Extracted records
-*-

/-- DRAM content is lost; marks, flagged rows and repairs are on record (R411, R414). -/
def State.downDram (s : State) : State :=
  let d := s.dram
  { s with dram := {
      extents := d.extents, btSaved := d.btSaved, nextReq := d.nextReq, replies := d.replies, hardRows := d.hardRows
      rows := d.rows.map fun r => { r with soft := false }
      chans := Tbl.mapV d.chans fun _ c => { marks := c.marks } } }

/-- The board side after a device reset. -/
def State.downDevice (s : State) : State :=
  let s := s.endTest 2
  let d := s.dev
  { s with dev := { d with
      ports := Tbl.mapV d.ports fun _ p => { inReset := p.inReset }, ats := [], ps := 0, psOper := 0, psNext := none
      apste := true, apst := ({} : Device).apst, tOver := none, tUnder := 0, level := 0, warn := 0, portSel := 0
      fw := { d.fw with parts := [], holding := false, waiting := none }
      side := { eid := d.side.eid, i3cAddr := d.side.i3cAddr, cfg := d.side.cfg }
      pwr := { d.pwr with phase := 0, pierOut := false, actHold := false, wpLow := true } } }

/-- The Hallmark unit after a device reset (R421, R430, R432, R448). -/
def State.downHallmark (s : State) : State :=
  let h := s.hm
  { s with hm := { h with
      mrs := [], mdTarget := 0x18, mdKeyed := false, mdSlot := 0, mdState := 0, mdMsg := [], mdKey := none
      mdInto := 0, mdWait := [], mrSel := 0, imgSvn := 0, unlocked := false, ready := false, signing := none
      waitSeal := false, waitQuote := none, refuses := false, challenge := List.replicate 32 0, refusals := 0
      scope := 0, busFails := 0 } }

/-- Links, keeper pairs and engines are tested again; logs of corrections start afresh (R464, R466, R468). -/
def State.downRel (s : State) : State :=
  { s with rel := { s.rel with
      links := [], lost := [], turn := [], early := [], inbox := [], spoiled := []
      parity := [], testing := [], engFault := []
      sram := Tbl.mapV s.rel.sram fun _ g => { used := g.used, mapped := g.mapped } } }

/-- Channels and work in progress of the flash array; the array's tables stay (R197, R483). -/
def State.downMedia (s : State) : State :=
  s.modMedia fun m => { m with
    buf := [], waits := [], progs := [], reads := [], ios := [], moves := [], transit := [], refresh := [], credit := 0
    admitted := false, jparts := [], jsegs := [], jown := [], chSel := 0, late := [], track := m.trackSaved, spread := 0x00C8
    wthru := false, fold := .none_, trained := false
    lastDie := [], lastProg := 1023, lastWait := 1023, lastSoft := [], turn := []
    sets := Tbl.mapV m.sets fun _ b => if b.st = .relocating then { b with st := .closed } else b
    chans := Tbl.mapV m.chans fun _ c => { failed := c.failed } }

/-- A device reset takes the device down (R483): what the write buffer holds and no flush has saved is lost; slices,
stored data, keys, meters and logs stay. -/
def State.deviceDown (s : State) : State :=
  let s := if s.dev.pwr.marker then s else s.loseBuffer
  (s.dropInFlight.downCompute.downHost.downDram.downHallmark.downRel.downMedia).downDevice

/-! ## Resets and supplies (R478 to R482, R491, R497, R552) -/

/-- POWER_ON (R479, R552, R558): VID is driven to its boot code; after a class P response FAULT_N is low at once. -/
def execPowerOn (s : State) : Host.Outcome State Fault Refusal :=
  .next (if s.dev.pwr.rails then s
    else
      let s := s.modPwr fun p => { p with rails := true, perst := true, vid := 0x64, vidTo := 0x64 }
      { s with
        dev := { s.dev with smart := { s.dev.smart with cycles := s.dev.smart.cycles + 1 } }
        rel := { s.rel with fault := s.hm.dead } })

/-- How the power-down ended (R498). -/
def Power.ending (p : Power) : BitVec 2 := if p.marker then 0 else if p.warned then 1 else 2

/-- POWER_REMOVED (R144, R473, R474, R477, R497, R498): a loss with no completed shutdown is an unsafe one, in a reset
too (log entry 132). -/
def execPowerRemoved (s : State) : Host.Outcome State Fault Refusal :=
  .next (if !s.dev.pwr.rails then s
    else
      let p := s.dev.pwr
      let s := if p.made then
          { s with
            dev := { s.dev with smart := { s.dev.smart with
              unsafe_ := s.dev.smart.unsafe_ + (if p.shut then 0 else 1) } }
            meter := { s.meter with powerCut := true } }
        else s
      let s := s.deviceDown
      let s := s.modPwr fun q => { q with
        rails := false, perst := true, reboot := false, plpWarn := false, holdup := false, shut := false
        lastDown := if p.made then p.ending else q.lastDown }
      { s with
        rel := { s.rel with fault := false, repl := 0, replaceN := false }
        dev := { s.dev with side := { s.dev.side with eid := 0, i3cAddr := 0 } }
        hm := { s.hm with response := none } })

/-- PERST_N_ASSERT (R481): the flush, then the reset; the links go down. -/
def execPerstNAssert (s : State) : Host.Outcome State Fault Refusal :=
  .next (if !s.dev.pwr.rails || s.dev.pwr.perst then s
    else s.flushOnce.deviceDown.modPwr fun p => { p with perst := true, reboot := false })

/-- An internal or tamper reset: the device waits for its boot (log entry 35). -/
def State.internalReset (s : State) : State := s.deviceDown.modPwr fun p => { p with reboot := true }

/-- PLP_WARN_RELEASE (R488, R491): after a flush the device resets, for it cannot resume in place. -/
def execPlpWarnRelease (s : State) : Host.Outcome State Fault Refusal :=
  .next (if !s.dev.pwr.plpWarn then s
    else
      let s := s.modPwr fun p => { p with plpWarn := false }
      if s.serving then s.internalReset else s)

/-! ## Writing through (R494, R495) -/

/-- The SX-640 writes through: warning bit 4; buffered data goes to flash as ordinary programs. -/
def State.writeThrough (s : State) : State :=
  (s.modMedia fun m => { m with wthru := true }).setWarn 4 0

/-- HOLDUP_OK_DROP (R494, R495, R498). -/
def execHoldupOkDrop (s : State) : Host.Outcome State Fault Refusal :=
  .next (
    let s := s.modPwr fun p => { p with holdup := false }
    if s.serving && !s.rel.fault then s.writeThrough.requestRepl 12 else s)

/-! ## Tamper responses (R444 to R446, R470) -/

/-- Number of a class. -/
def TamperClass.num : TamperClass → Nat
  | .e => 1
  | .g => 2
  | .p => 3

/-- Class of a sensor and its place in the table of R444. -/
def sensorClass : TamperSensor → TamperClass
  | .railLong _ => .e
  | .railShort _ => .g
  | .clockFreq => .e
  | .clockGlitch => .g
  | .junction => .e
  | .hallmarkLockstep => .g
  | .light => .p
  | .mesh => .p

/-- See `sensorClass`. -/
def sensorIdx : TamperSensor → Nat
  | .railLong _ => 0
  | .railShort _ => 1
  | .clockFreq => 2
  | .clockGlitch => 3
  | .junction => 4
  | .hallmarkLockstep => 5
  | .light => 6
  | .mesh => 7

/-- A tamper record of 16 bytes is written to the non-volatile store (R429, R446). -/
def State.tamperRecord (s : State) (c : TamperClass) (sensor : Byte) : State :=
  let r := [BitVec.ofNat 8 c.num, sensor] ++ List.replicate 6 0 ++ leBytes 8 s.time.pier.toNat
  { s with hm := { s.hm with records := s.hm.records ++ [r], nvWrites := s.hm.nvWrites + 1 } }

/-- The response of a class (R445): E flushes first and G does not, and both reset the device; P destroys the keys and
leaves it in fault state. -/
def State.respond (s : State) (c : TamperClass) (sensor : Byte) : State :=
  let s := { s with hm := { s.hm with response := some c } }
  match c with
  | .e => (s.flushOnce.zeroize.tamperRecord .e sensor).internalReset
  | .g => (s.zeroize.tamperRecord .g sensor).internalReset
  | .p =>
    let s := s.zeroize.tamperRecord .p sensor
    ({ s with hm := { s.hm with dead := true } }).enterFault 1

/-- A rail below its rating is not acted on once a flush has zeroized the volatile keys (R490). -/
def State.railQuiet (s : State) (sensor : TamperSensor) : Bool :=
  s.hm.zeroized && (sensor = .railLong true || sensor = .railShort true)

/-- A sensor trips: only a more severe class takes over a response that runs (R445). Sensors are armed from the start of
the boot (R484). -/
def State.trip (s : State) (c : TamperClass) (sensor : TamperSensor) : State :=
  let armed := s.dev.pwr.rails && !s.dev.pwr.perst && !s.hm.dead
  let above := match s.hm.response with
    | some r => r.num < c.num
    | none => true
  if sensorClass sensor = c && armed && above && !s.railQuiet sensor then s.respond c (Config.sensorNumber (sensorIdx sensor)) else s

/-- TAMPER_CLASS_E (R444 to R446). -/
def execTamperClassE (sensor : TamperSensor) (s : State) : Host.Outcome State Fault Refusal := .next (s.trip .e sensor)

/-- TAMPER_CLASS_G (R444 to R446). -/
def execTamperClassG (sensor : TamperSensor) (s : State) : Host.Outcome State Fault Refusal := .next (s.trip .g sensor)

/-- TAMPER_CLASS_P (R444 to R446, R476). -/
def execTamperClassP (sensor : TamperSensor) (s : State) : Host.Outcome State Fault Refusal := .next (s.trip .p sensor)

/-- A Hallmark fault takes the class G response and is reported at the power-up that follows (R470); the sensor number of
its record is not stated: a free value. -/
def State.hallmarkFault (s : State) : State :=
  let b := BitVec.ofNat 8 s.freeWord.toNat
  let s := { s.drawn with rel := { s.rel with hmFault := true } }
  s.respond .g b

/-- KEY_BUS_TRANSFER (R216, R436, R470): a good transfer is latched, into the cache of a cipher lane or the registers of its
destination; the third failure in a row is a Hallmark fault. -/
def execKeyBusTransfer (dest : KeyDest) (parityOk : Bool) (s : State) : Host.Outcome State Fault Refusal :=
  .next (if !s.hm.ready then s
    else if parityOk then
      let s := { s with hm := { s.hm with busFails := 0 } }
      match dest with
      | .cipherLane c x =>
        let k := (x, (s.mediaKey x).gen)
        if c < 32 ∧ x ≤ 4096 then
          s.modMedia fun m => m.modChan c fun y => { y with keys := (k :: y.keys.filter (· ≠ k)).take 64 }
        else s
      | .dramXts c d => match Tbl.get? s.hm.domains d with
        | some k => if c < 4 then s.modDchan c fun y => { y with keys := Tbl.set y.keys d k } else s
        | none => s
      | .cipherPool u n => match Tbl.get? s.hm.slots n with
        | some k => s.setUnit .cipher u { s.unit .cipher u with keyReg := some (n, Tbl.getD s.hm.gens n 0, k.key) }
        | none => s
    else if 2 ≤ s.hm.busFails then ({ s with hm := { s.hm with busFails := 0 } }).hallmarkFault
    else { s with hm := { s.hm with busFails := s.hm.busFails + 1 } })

-*-

:: The problem ::
Repeat exactly the lines of the data from the first one through the line with "cfg := d.side.cfg", both of them included.

:: Solution to this task ::
/-- DRAM content is lost; marks, flagged rows and repairs are on record (R411, R414). -/
def State.downDram (s : State) : State :=
  let d := s.dram
  { s with dram := {
      extents := d.extents, btSaved := d.btSaved, nextReq := d.nextReq, replies := d.replies, hardRows := d.hardRows
      rows := d.rows.map fun r => { r with soft := false }
      chans := Tbl.mapV d.chans fun _ c => { marks := c.marks } } }

/-- The board side after a device reset. -/
def State.downDevice (s : State) : State :=
  let s := s.endTest 2
  let d := s.dev
  { s with dev := { d with
      ports := Tbl.mapV d.ports fun _ p => { inReset := p.inReset }, ats := [], ps := 0, psOper := 0, psNext := none
      apste := true, apst := ({} : Device).apst, tOver := none, tUnder := 0, level := 0, warn := 0, portSel := 0
      fw := { d.fw with parts := [], holding := false, waiting := none }
      side := { eid := d.side.eid, i3cAddr := d.side.i3cAddr, cfg := d.side.cfg }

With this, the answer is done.